The learned trial Judge may be right in his evaluation. He may be wrong. How else will this court know the strength of his evaluation and conclusions without reading the evidence of DW2 and DW3. It is difficult to support the position taken by learned Senior Advocate without doing injustice to the appellants.”

This decision cannot, in my view, be faulted. The portion of the judgment of the Court of Appeal quoted above has adequately dealt with every point in agitation. I do not intend to repeat here what the court below said. Suffice it to say that DW3 and DW4 gave traditional evidence bearing in mind the submission of learned senior counsel for

the appellants that the defendants/respondents’ witnesses did not give evidence of traditional history. This contention runs counter to the views of the learned trial Judge.

This is so because with regard to exhibit Dl tendered by DW4, the learned trial Judge said:

“What is more, exhibit D1 tendered by the defendants created a big hole in their traditional evidence. ”

It can be seen clearly that the learned trial Judge held that the defendants, respondents herein gave traditional evidence. Indeed, the summarized evidence of DW2 and DW3 by the learned trial Judge shows that these witnesses gave evidence of traditional history of the land in question. The question I am unable to answer is whether the summary made by the learned trial Judge is a Correct and true reflection of the testimonies of DW1, DW2, DW3 and DW4. I think it is risky and presumptuous to assume that the evidence of these defence witnesses is irrelevant to the proper and just determination of this case. To come to a decision one way or the other, it is vitally important for the court below and this court to see and read for ourselves the evidence of these witnesses.

In the circumstance where the entire evidence called by a party is missing in the compiled record of appeal, it will be difficult if not impossible to say with certainty that there has been no miscarriage of justice. In the absence of such evidence, I am unable to hold that the trial Judge clearly comprehended the entire case and came to a conclusion which is abundantly supported by the evidence.
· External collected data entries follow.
-- ==== Sys2Proof/Machine/Engines.lean ====
section
/-! DEFINITION. The rows of the Jorsol engines: one meaning for each instruction (R448–R474), and the events that bear on an
engine from outside its program (chapter 12). -/
namespace Sys2Proof.Machine

/-- NOPINSTRUCTION (R448: nothing). -/
def execNopInstruction (o : EngOp) (s : State) : Host.Outcome State Fault Refusal :=
  act (engInstr o none fun op => match op with | .nop => true | _ => false) s

/-- SIESTA (R448). -/
def execSiesta (o : EngOp) (s : State) : Host.Outcome State Fault Refusal :=
  act (engInstr o none fun op => match op with | .siesta => true | _ => false) s

/-- TRAP (R413, R448). -/
def execTrap (o : EngOp) (s : State) : Host.Outcome State Fault Refusal :=
  act (engInstr o none fun op => match op with | .trap _ => true | _ => false) s

/-- RETI (R414). -/
def execReti (o : EngOp) (s : State) : Host.Outcome State Fault Refusal :=
  act (engInstr o none fun op => match op with | .reti => true | _ => false) s

/-- FENCE (R407, R448). -/
def execFence (o : EngOp) (s : State) : Host.Outcome State Fault Refusal :=
  act (engInstr o none fun op => match op with | .fence => true | _ => false) s

/-- SYNC (R407, R448: every block acknowledges a write as it drains). -/
def execSync (o : EngOp) (s : State) : Host.Outcome State Fault Refusal :=
  act (engInstr o none fun op => match op with | .sync => true | _ => false) s

/-- MFS (R449). -/
def execMfs (o : EngOp) (s : State) : Host.Outcome State Fault Refusal :=
  act (engInstr o none fun op => match op with | .mfs _ _ => true | _ => false) s

/-- MTS (R449). -/
def execMts (o : EngOp) (s : State) : Host.Outcome State Fault Refusal :=
  act (engInstr o none fun op => match op with | .mts _ _ => true | _ => false) s

/-- MOV (R450). -/
def execMov (o : EngOp) (s : State) : Host.Outcome State Fault Refusal :=
  act (engInstr o none fun op => match op with | .mov _ _ => true | _ => false) s

/-- MOVI (R450). -/
def execMovi (o : EngOp) (s : State) : Host.Outcome State Fault Refusal :=
  act (engInstr o none fun op => match op with | .movi _ _ => true | _ => false) s

/-- ADD (R442, R451). -/
def execAdd (o : EngOp) (s : State) : Host.Outcome State Fault Refusal :=
  act (engInstr o none fun op => match op with | .alu .add _ _ => true | _ => false) s

/-- SUB (R442, R451). -/
def execSub (o : EngOp) (s : State) : Host.Outcome State Fault Refusal :=
  act (engInstr o none fun op => match op with | .alu .sub _ _ => true | _ => false) s

/-- ADC (R442, R451). -/
def execAdc (o : EngOp) (s : State) : Host.Outcome State Fault Refusal :=
  act (engInstr o none fun op => match op with | .alu .adc _ _ => true | _ => false) s

/-- SBC (R442, R451). -/
def execSbc (o : EngOp) (s : State) : Host.Outcome State Fault Refusal :=
  act (engInstr o none fun op => match op with | .alu .sbc _ _ => true | _ => false) s

/-- AND (R442, R451). -/
def execAnd (o : EngOp) (s : State) : Host.Outcome State Fault Refusal :=
  act (engInstr o none fun op => match op with | .alu .and _ _ => true | _ => false) s

/-- OR (R442, R451). -/
def execOr (o : EngOp) (s : State) : Host.Outcome State Fault Refusal :=
  act (engInstr o none fun op => match op with | .alu .or _ _ => true | _ => false) s

/-- XOR (R442, R451). -/
def execXor (o : EngOp) (s : State) : Host.Outcome State Fault Refusal :=
  act (engInstr o none fun op => match op with | .alu .xor _ _ => true | _ => false) s

/-- CMP (R442, R451). -/
def execCmp (o : EngOp) (s : State) : Host.Outcome State Fault Refusal :=
  act (engInstr o none fun op => match op with | .alu .cmp _ _ => true | _ => false) s

/-- TST (R442, R451). -/
def execTst (o : EngOp) (s : State) : Host.Outcome State Fault Refusal :=
  act (engInstr o none fun op => match op with | .alu .tst _ _ => true | _ => false) s

/-- ADDI (R452). -/
def execAddi (o : EngOp) (s : State) : Host.Outcome State Fault Refusal :=
  act (engInstr o none fun op => match op with | .addi _ _ => true | .addi4 _ _ => true | _ => false) s

/-- NEG (R453). -/
def execNeg (o : EngOp) (s : State) : Host.Outcome State Fault Refusal :=
  act (engInstr o none fun op => match op with | .una .neg _ => true | _ => false) s

/-- NOT (R453). -/
def execNot (o : EngOp) (s : State) : Host.Outcome State Fault Refusal :=
  act (engInstr o none fun op => match op with | .una .not _ => true | _ => false) s

/-- ABS (R453). -/
def execAbs (o : EngOp) (s : State) : Host.Outcome State Fault Refusal :=
  act (engInstr o none fun op => match op with | .una .abs _ => true | _ => false) s

/-- CLZ (R453). -/
def execClz (o : EngOp) (s : State) : Host.Outcome State Fault Refusal :=
  act (engInstr o none fun op => match op with | .una .clz _ => true | _ => false) s

/-- LSL (R454, R455). -/
def execLsl (o : EngOp) (s : State) : Host.Outcome State Fault Refusal :=
  act (engInstr o none fun op => match op with | .shift .lsl _ _ => true | _ => false) s

/-- LSR (R454, R455). -/
def execLsr (o : EngOp) (s : State) : Host.Outcome State Fault Refusal :=
  act (engInstr o none fun op => match op with | .shift .lsr _ _ => true | _ => false) s

/-- ASR (R454, R455). -/
def execAsr (o : EngOp) (s : State) : Host.Outcome State Fault Refusal :=
  act (engInstr o none fun op => match op with | .shift .asr _ _ => true | _ => false) s

/-- ROR (R454, R455). -/
def execRor (o : EngOp) (s : State) : Host.Outcome State Fault Refusal :=
  act (engInstr o none fun op => match op with | .shift .ror _ _ => true | _ => false) s

/-- MUL (R456). -/
def execMul (o : EngOp) (s : State) : Host.Outcome State Fault Refusal :=
  act (engInstr o none fun op => match op with | .mul _ _ => true | _ => false) s

/-- MULH (R456). -/
def execMulh (o : EngOp) (s : State) : Host.Outcome State Fault Refusal :=
  act (engInstr o none fun op => match op with | .mulh false _ _ => true | _ => false) s

/-- MULHU (R456). -/
def execMulhu (o : EngOp) (s : State) : Host.Outcome State Fault Refusal :=
  act (engInstr o none fun op => match op with | .mulh true _ _ => true | _ => false) s

/-- DIV (R457). -/
def execDiv (o : EngOp) (s : State) : Host.Outcome State Fault Refusal :=
  act (engInstr o none fun op => match op with | .div false _ _ _ => true | _ => false) s

/-- REM (R457). -/
def execRem (o : EngOp) (s : State) : Host.Outcome State Fault Refusal :=
  act (engInstr o none fun op => match op with | .div true _ _ _ => true | _ => false) s

/-- LD (R458). -/
def execLd (o : EngOp) (s : State) : Host.Outcome State Fault Refusal :=
  act (engInstr o none fun op => match op with | .ld .. => true | _ => false) s

/-- ST (R458). -/
def execSt (o : EngOp) (s : State) : Host.Outcome State Fault Refusal :=
  act (engInstr o none fun op => match op with | .st .. => true | _ => false) s

/-- LDX (R459). -/
def execLdx (o : EngOp) (s : State) : Host.Outcome State Fault Refusal :=
  act (engInstr o none fun op => match op with | .ldx .. => true | _ => false) s

/-- STX (R459). -/
def execStx (o : EngOp) (s : State) : Host.Outcome State Fault Refusal :=
  act (engInstr o none fun op => match op with | .stx .. => true | _ => false) s

/-- PUSH (R460). -/
def execPush (o : EngOp) (s : State) : Host.Outcome State Fault Refusal :=
  act (engInstr o none fun op => match op with | .push _ _ => true | _ => false) s

/-- POP (R460). -/
def execPop (o : EngOp) (s : State) : Host.Outcome State Fault Refusal :=
  act (engInstr o none fun op => match op with | .pop _ _ => true | _ => false) s

/-- BCC (R443, R461). -/
def execBcc (o : EngOp) (s : State) : Host.Outcome State Fault Refusal :=
  act (engInstr o none fun op => match op with | .bcc _ _ => true | _ => false) s

/-- JMP (R462). -/
def execJmp (o : EngOp) (s : State) : Host.Outcome State Fault Refusal :=
  act (engInstr o none fun op => match op with | .jmp _ => true | _ => false) s

/-- CALL (R462, R474). -/
def execCall (o : EngOp) (s : State) : Host.Outcome State Fault Refusal :=
  act (engInstr o none fun op => match op with | .call _ => true | _ => false) s

/-- RET (R474). -/
def execRet (o : EngOp) (s : State) : Host.Outcome State Fault Refusal :=
  act (engInstr o none fun op => match op with | .ret => true | _ => false) s

/-- STMOVE (R474). -/
def execStMove (o : EngOp) (s : State) : Host.Outcome State Fault Refusal :=
  act (engInstr o none fun op => match op with | .stMove _ _ => true | _ => false) s

/-- BSET (R463). -/
def execBset (o : EngOp) (s : State) : Host.Outcome State Fault Refusal :=
  act (engInstr o none fun op => match op with | .bset _ _ => true | _ => false) s

/-- BCLR (R463). -/
def execBclr (o : EngOp) (s : State) : Host.Outcome State Fault Refusal :=
  act (engInstr o none fun op => match op with | .bclr _ _ => true | _ => false) s

/-- BTST (R463). -/
def execBtst (o : EngOp) (s : State) : Host.Outcome State Fault Refusal :=
  act (engInstr o none fun op => match op with | .btst _ _ => true | _ => false) s

/-- WAIT (R419, R464). -/
def execWait (o : EngOp) (s : State) : Host.Outcome State Fault Refusal :=
  act (engInstr o none fun op => match op with | .wait _ => true | _ => false) s

/-- SIGNAL (R464). -/
def execSignal (o : EngOp) (s : State) : Host.Outcome State Fault Refusal :=
  act (engInstr o none fun op => match op with | .signal _ => true | _ => false) s

/-- EVCLR (R464). -/
def execEvclr (o : EngOp) (s : State) : Host.Outcome State Fault Refusal :=
  act (engInstr o none fun op => match op with | .evclr _ => true | _ => false) s

/-- EVRD (R464). -/
def execEvrd (o : EngOp) (s : State) : Host.Outcome State Fault Refusal :=
  act (engInstr o none fun op => match op with | .evrd _ => true | _ => false) s

/-- CRYI (R465). -/
def execCryi (o : EngOp) (s : State) : Host.Outcome State Fault Refusal :=
  act (engInstr o none fun op => match op with | .cryi _ => true | _ => false) s

/-- CRYS (R465). -/
def execCrys (o : EngOp) (s : State) : Host.Outcome State Fault Refusal :=
  act (engInstr o none fun op => match op with | .crys _ => true | _ => false) s

/-- MOVS (R466, R467). -/
def execMovs (o : EngOp) (upto : Option Nat) (s : State) : Host.Outcome State Fault Refusal :=
  act (engInstr o upto fun op => match op with | .str .movs _ _ => true | _ => false) s

/-- FILLS (R466, R467). -/
def execFills (o : EngOp) (upto : Option Nat) (s : State) : Host.Outcome State Fault Refusal :=
  act (engInstr o upto fun op => match op with | .str .fills _ _ => true | _ => false) s

/-- CMPS (R466, R467). -/
def execCmps (o : EngOp) (upto : Option Nat) (s : State) : Host.Outcome State Fault Refusal :=
  act (engInstr o upto fun op => match op with | .str .cmps _ _ => true | _ => false) s

/-- SCANS (R466, R467). -/
def execScans (o : EngOp) (upto : Option Nat) (s : State) : Host.Outcome State Fault Refusal :=
  act (engInstr o upto fun op => match op with | .str .scans _ _ => true | _ => false) s

/-- CRCS (R466, R467). -/
def execCrcs (o : EngOp) (upto : Option Nat) (s : State) : Host.Outcome State Fault Refusal :=
  act (engInstr o upto fun op => match op with | .str .crcs _ _ => true | _ => false) s

/-- CHKU (R469). -/
def execChku (o : EngOp) (s : State) : Host.Outcome State Fault Refusal :=
  act (engInstr o none fun op => match op with | .chku _ => true | _ => false) s

/-- CHKS (R469). -/
def execChks (o : EngOp) (s : State) : Host.Outcome State Fault Refusal :=
  act (engInstr o none fun op => match op with | .chks _ => true | _ => false) s

/-- CHKLEN (R469). -/
def execChklen (o : EngOp) (s : State) : Host.Outcome State Fault Refusal :=
  act (engInstr o none fun op => match op with | .chklen _ _ => true | _ => false) s

/-- UDN (R470–R472). -/
def execUdn (o : EngOp) (s : State) : Host.Outcome State Fault Refusal :=
  act (engInstr o none fun op => match op with | .ud .. => true | _ => false) s

/-- An event of a device that runs; none while it is held, in Midnight or before its clocks. -/
def ifRun (f : State → State) (s : State) : State := if running s then f s else s

/-- An event of an OEM engine alone. -/
def oemOnly (k : Fin 12) (f : State → State) (s : State) : State := if isOem k then f s else s

/-- An engine meets words that are no instruction, or a fetch outside program memory (R440, R441, R444, R445). -/
def execUnd (o : EngOp) (s : State) : Host.Outcome State Fault Refusal := act (engUnd o) s

/-- Event entry (R416). -/
def execEventEntry (k : Fin 12) (s : State) : Host.Outcome State Fault Refusal := act (ifRun (eventEntry k)) s

/-- The first expiry of an engine's watchdog (R413–R415, R423). -/
def execWdtFirstExpiry (k : Fin 12) (s : State) : Host.Outcome State Fault Refusal := act (ifRun (wdtFirst false k)) s

/-- The second expiry (R423, R424). -/
def execWdtSecondExpiry (k : Fin 12) (s : State) : Host.Outcome State Fault Refusal := act (ifRun (wdtSecond false k)) s

/-- After the reload the engine restarts at 0x0010 (R41, R424). -/
def execEngineRestart (k : Fin 12) (s : State) : Host.Outcome State Fault Refusal := act (ifRun (engRestart k)) s

/-- The run action of ENG_Ek_CTRL (R420, R433). -/
def execEngineRunAction (k : Fin 12) (s : State) : Host.Outcome State Fault Refusal := act (ifRun (engRun k)) s

/-- The Siesta action of ENG_Ek_CTRL (R420, R433). -/
def execEngineSiestaAction (k : Fin 12) (s : State) : Host.Outcome State Fault Refusal := act (ifRun (engSiesta k)) s

/-- The reset action of ENG_Ek_CTRL (R424, R433). -/
def execEngineResetAction (k : Fin 12) (s : State) : Host.Outcome State Fault Refusal := act (ifRun (engResetAction k)) s

/-- A write of ENG_Ek_WDKICK (R423). -/
def execWdkick (k : Fin 12) (v : Word) (s : State) : Host.Outcome State Fault Refusal := act (ifRun (wdKick k v)) s

/-- The SEND bit of ENG_Ek_MBX_TXCTL (R421, R437). -/
def execSend (k : Fin 12) (s : State) : Host.Outcome State Fault Refusal := act (ifRun (mboxSend k)) s

/-- The POP bit of ENG_Ek_MBX_RXCTL (R422, R437). -/
def execMbxPop (k : Fin 12) (s : State) : Host.Outcome State Fault Refusal := act (ifRun (mboxPop k)) s

/-- A write of ENG_Ek_UC_LO of an OEM engine (R432). -/
def execUcLo (k : Fin 12) (v : Word) (s : State) : Host.Outcome State Fault Refusal := act (ifRun (oemOnly k (ucLo k v))) s

end Sys2Proof.Machine
end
In the circumstances, I find myself unable to support the judgment of the trial court. It is my view that this is a proper case for an order for retrial. See Fadlallah v. Arewa iles Ltd. (1997) 8 NWLR (Pt. 518)546.

In the result, I hold that the court below was right when it remitted the case to the Delta State High Court for another trial.

This appeal therefore in my view has no merit. I accordingly dismiss it and affirm the judgment of the Court of Appeal delivered on 4 April 2001. The respondents are entitled to costs of N10,000.00 against the appellants.